Yes, we now all know that President Obama crushed Mitt Romney, winning by a huge margin of victory in the electoral college as well as winning the popular vote. Some people had predicted this significant (landslide) victory (we did, two months ago).

We suggested that a shift of demographics in America resulted in the white, middle class, Christian male being less influential (this trend will continue dramatically in the future). We also highlighted the role of technology in fact checking and cutting through political rhetoric. Paradoxically, as more and more money is spent to flood the media with political messages, the impact is significantly less, as people don’t rely on one news source. Google refer to it as the “four screen” world (TV, laptop, tablet and phone, all use in tandem for everything in our lives).

America is also undergoing a structural and institutional change, which is affecting which industries contribute most, where jobs are created (and HOW they are created), and how wealth is built. We believe that voters (especially younger ones, who are inordinately affected by these shifts) have a sense of this long term trend and structural change, and that they have grown weary of short-termism in their leaders.

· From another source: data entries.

/-! ### Corrections (R61, R66, R67) -/

/-- The headers of the ports named have been used. -/
def modPorts (s : State) (gs : List Nat) : State := gs.foldl (fun s p => modBeatPort s p fun b => { b with eFresh := false }) s

/-- Loop gain in the guard: one over this number (R75). -/
def gainDiv (s : State) : Nat := match s.beat.gain.toNat with
  | 0 => 8
  | 1 => 4
  | 2 => 16
  | _ => 32

/-- `sum` over `n` in whole units: where it is no whole number the manual gives no rounding, neither of the mean of R61, nor of the
correction, nor of the mean of R71, and either neighbour is taken (assumption log 1, DESIGN CHOICE). -/
def meanFree (draw : Nat) (sum : Int) (n : Nat) : Int :=
  if sum % n = 0 then sum / n else if Config.freeBool draw then sum / n + 1 else sum / n

/-- A value limited to ±`l`. -/
def clampInt (l v : Int) : Int := max (-l) (min l v)

/-- The correction from the guides whose links run beats (`beat`) or grid frames, once every one of them has delivered a header or
has missed its own (R61, R79): it is spread over the following beat or grid frame, and limited in proportion to its length. Where
parents of both kinds exist, each kind corrects the grid at its own rate (assumption log 1, 20). -/
def correct (s : State) (beat : Bool) : State :=
  let gs := (guides s).filter fun p => admittedPort s p == beat
  let got := gs.filter fun p => (beatPort s p).eFresh
  if got.isEmpty || !(gs.all fun p => (beatPort s p).eFresh || (beatPort s p).missing != 0) then s
  else
    let sum := got.foldl (fun a p => a + (beatPort s p).e) 0
    let n := got.length
    let edge := got.any fun p => (beatPort s p).edge
    let m := meanFree s.draw sum n
    let lim : Int := framePeriod s beat * (if edge then 1000 else 100)
    let c := clampInt lim (meanFree (s.draw + 1) (1000 * sum) (n * (if edge then 2 else gainDiv s)))
    let mag : Nat := min 65535 m.natAbs
    let b := { s.beat with
      corr := if beat then c else s.beat.corr, corrGrid := if beat then s.beat.corrGrid else c
      phaseErr := BitVec.ofInt 16 (clampInt 32767 m),
      phasePeak := if s.beat.phasePeak.toNat < mag then BitVec.ofNat 16 mag else s.beat.phasePeak }
    modPorts { s with beat := b, draw := s.draw + 2 } gs

/-! ### A received header -/

/-- A header's own start as this chip counts it: its current beat, or its current grid frame. -/
def ownStart (s : State) (p : Nat) : W64 := if admittedPort s p then s.beat.startMs else s.beat.gridMs

/-- A header agrees in the values that R68 compares. -/
def valuesAgree (s : State) (p : Nat) (h : BeatHdr) : Bool :=
  if admittedPort s p then h.beat == s.beat.count && h.ms == s.beat.startMs && h.periodM1 == s.beat.curM1
  else h.ms == s.beat.gridMs

/-- What a header of a port updates in the port's record (R58, R60, R559). -/
def recordHeader (s : State) (p : Nat) (h : BeatHdr) (e : Int) : State :=
  modBeatPort s p fun b => { b with
    heard := true, dist := h.dist, gen := h.gen, live := h.live, part := h.part, peerOos := h.oos, peerHold := h.hold,
    backlog := h.backlog, peak := h.peak, missing := 0, fresh := true, e := e,
    msDelta := (h.ms.toNat : Int) - (ownStart s p).toNat }

/-- A newer ROOT_GEN is adopted; an acting root yields to it (R62, R84). In HOLDOVER the sender is a parent, and the chip LOCKED
again, where its link is in step and it has a parent itself; else the chip keeps root distance 63 (R64). -/
def adopt (s : State) (p : Nat) (h : BeatHdr) : State :=
  if newerGen h.gen s.beat.gen then
    let was := s.beat.state
    let oos := (beatPort s p).oos
    let found := !oos && decide (h.dist.toNat < 63)
    let s := { s with beat := { s.beat with
        gen := h.gen, live := h.live, liveAt := s.beat.ms, acting := false
        state := if was == 3 && found then 2 else was
        rootDist := if was == 3 && !found then 0x3F else BitVec.ofNat 6 (min 63 (h.dist.toNat + 1)) } }
    if was == 2 && oos then enterRelock s else s
  else s

/-- The highest ROOT_LIVE of the held generation from an in-step neighbour (R59); in HOLDOVER an advance shows a parent
again (R64). -/
def takeLive (s : State) (p : Nat) (h : BeatHdr) : State :=
  if h.gen == s.beat.gen && !(beatPort s p).oos && laterLive h.live s.beat.live && !s.beat.acting then
    let s := { s with beat := { s.beat with live := h.live, liveAt := s.beat.ms, advanced := true } }
    if s.beat.state == 3 && h.dist.toNat < 63 then setDist { s with beat := { s.beat with state := 2 } } else s
  else s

Election night was also a triumph for the nerds and big data. At TomorrowToday, we are big advocates of the power we are developing to “know everything”, and work hard to understand how this new era will affect our clients. We have recently partnered with a world expert in this area, Keith Holdt. Another believer in the power of data is Nate Silver, who has made a legend for himself by calling the election decisively for Obama for a few weeks, based on genuine number crunching, and in the face of overwhelming fury from the right wing media.


Nate is the author of Amazon best-selling book, “The Signal and the Noise: The Art and Science of Prediction“. In the days leading up to the election, he was on every major media show, explaining how a detailed analysis of huge amounts of data, dredged from many different sources, enabled him and his team to predict with a fair degree of confidence what would happen district by district in the US elections (see his appearance, for example, on Stephen Colbert’s show, reported by the LA Times). He was pretty much spot on.

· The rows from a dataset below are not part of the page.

-- ==== Sys2Proof/Machine/Coll.lean ====
section
/-! DEFINITION. Machine/Coll.lean: collectives: groups, agreement, bulk phases on axis rings, reduction engines, aborts, CPRI on its
combining tree, and the collective registers of the HUT block (R408 to R437). -/

namespace Sys2Proof.Machine

/-! ### Completion marks (R215, R216) -/

/-- A flag word with the flags of one completed instruction. -/
def FlagWord.note (f : FlagWord) (invalid overflow nan window : Bool) : FlagWord where
  invalid := f.invalid || invalid
  overflow := f.overflow || overflow
  nan := f.nan || nan
  window := f.window || (invalid && window)
  count := if invalid then satInc f.count else f.count

/-- The INVALID event of a unit, at most one a beat (R215). -/
def invalidEvent (s : State) (n u : Nat) (pc : W32) : State :=
  if ((coreAt s n).units.toList.getD u CUnit.empty).evtPosted then s
  else
    postCore (modCore s n fun c => modUnit c u fun x => { x with evtPosted := true }) n 3
      (.invalid (BitVec.ofNat 8 n) (BitVec.ofNat 8 (u + 1)) pc (if formed s then s.beat.count else 0))

/-- A collective result delivered with OVERFLOW (Table 12-11). -/
def ovfDelivered (s : State) : State :=
  let s := { s with hut := { s.hut with ovfCnt := satInc s.hut.ovfCnt } }
  if s.hut.evtOvf then postReg s 5 none 0x40010 24 0 else s

/-- `n` free bytes drawn from a counter. -/
def freeBytes (d n : Nat) : List Byte := (List.range n).map fun i => Config.freeByte (d + i)

/-- Free bytes written over [a, a + n): contents the manual leaves unspecified. -/
def freeRange (s : State) (a n : Nat) : State :=
  (cupWrite s a (freeBytes s.draw n) none).drawn n

/-- Free bytes written over the rows of a tensor, and over nothing else. -/
def freeRows (s : State) (t : TD) : State :=
  (List.range (rowsOf t)).foldl (fun s r =>
    let q := rowIndex t r
    if t.view then
      (List.range t.dim0).foldl (fun s i => freeRange s (elemAddr t i q.1 q.2.1 q.2.2).1 (elemLen t)) s
    else freeRange s (elemAddr t 0 q.1 q.2.1 q.2.2).1 (rowBytes t)) s

/-! ### Groups (R409, R412, R415) -/

/-- Every ring neighbour of this chip in a group, each once. -/
def groupNeighbours (s : State) (g : GroupEntry) : List Coord :=
  (groupRings g.single g.members g.order (selfOf s)).foldl (fun l r =>
    [r.2.2.2.1, r.2.2.2.2].foldl (fun l c => if l.contains c || c == selfOf s then l else l ++ [c]) l) []

/-- A frame of a group's context sent to a chip. -/
def sendColl (s : State) (ctx : Nat) (dest : Coord) (f : CollFrame) : State := inject s dest ctx (.coll f)

/-! ### Parts and chunks (R416 to R418) -/

/-- ⌈(n − 1)/2⌉ and ⌊(n − 1)/2⌋. -/
def chainA (n : Nat) : Nat := n / 2
def chainB (n : Nat) : Nat := (n - 1) / 2

/-- The parts of an ALLSUM phase that `e` elements enter. -/
def sumParts (e n : Nat) : List Nat :=
  let q := (ceilDiv e n + 15) / 16 * 16
  (List.range n).map fun j => min q (e - j * q)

And now it has been revealed that President Obama had his own team of data crunchers working in the back office for his campaign. This story is REALLY worth reading.

The question for you and your business is simple: what are you doing with data?


  • Do you have enough data, from the right sources?
  • Is all your data consolidated in one place, so that it can be properly used, analysed and interrogated?
  • Do you have the right people working on your data? You need data detectives who can make sense of the data, look for patterns, and recommend real world responses.
  • Are you objective? How do you know?
  • Do you trust the data? Are you sure?